▶ Information:
___
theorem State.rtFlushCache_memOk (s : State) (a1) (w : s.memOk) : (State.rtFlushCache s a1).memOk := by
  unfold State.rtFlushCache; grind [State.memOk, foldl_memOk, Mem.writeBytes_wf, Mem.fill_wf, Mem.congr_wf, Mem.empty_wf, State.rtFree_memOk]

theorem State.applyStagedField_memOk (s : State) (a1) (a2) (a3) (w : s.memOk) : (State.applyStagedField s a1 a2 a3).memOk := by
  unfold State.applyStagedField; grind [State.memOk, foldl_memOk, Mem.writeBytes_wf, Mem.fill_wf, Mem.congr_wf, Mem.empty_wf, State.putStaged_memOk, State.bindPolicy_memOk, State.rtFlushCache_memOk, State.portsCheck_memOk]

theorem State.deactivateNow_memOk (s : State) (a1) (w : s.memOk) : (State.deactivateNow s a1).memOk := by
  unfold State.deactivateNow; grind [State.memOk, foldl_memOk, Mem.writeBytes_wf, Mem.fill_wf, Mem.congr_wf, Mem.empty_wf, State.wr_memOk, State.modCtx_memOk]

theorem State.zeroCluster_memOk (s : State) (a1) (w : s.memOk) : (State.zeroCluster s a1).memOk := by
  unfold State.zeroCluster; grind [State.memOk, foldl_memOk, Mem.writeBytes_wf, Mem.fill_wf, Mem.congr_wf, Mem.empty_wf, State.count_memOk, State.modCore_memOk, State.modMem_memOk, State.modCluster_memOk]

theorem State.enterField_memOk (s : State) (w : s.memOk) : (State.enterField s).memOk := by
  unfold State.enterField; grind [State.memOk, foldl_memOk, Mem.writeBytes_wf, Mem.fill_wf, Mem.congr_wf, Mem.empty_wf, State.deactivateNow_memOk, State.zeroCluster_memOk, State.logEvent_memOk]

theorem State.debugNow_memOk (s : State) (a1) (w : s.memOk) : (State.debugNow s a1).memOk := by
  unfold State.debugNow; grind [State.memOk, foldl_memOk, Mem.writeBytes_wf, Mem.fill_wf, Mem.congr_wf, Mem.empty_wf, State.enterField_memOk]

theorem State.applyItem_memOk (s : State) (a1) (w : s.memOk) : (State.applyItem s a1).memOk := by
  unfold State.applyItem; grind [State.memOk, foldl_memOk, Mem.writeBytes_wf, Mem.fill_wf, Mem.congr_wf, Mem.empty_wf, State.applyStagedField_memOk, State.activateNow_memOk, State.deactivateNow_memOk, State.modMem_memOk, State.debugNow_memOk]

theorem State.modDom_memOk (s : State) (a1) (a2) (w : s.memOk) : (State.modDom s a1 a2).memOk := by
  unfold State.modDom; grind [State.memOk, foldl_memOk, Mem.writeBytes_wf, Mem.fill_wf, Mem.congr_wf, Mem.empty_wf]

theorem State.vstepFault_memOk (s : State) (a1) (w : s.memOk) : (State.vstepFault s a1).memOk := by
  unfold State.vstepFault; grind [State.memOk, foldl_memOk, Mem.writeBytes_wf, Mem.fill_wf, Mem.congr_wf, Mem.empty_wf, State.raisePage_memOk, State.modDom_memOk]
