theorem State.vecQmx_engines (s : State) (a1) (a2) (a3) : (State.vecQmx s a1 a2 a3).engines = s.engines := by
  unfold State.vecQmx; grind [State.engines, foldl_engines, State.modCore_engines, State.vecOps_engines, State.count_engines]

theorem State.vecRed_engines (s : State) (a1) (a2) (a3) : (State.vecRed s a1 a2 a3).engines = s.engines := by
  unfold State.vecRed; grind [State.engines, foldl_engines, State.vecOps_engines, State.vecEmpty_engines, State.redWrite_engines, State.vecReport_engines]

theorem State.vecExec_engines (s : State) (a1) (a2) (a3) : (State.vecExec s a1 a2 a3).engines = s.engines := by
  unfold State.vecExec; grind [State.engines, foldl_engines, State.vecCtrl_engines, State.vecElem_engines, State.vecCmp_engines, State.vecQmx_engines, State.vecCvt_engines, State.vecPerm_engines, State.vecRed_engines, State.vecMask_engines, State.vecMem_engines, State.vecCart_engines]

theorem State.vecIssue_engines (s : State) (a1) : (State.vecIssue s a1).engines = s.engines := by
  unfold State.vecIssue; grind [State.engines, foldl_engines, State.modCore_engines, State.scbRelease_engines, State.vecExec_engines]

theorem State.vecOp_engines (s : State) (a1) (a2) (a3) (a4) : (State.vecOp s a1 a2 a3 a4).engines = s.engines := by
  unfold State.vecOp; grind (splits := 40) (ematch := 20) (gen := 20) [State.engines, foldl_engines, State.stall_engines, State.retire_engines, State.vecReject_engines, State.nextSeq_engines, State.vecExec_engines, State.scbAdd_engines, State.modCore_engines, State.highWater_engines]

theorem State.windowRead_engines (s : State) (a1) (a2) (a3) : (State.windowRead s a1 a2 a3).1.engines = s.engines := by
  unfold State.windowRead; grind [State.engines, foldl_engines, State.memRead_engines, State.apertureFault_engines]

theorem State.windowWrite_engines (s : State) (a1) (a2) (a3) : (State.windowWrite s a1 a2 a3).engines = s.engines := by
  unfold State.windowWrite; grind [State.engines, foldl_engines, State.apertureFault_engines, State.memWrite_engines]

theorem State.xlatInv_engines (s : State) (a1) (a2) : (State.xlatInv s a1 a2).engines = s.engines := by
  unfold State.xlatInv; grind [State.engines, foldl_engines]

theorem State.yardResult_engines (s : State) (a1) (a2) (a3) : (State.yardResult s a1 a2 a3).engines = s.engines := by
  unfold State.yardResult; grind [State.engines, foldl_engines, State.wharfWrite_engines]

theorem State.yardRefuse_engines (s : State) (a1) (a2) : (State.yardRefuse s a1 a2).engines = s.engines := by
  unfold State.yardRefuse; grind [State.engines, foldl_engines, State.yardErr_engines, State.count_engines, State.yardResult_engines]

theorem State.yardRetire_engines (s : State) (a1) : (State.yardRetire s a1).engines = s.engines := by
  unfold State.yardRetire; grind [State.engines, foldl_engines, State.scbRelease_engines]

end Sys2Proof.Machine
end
___
▶ Problem to solve: Print, exactly and only, the lines running from the one with "theorem State.vecIssue_engines (s" to the end of the data above.

▶ Answer section:
theorem State.vecIssue_engines (s : State) (a1) : (State.vecIssue s a1).engines = s.engines := by
  unfold State.vecIssue; grind [State.engines, foldl_engines, State.modCore_engines, State.scbRelease_engines, State.vecExec_engines]

theorem State.vecOp_engines (s : State) (a1) (a2) (a3) (a4) : (State.vecOp s a1 a2 a3 a4).engines = s.engines := by
  unfold State.vecOp; grind (splits := 40) (ematch := 20) (gen := 20) [State.engines, foldl_engines, State.stall_engines, State.retire_engines, State.vecReject_engines, State.nextSeq_engines, State.vecExec_engines, State.scbAdd_engines, State.modCore_engines, State.highWater_engines]

theorem State.windowRead_engines (s : State) (a1) (a2) (a3) : (State.windowRead s a1 a2 a3).1.engines = s.engines := by
  unfold State.windowRead; grind [State.engines, foldl_engines, State.memRead_engines, State.apertureFault_engines]

theorem State.windowWrite_engines (s : State) (a1) (a2) (a3) : (State.windowWrite s a1 a2 a3).engines = s.engines := by
  unfold State.windowWrite; grind [State.engines, foldl_engines, State.apertureFault_engines, State.memWrite_engines]

theorem State.xlatInv_engines (s : State) (a1) (a2) : (State.xlatInv s a1 a2).engines = s.engines := by
  unfold State.xlatInv; grind [State.engines, foldl_engines]

theorem State.yardResult_engines (s : State) (a1) (a2) (a3) : (State.yardResult s a1 a2 a3).engines = s.engines := by
  unfold State.yardResult; grind [State.engines, foldl_engines, State.wharfWrite_engines]

theorem State.yardRefuse_engines (s : State) (a1) (a2) : (State.yardRefuse s a1 a2).engines = s.engines := by
  unfold State.yardRefuse; grind [State.engines, foldl_engines, State.yardErr_engines, State.count_engines, State.yardResult_engines]

theorem State.yardRetire_engines (s : State) (a1) : (State.yardRetire s a1).engines = s.engines := by
  unfold State.yardRetire; grind [State.engines, foldl_engines, State.scbRelease_engines]

end Sys2Proof.Machine
end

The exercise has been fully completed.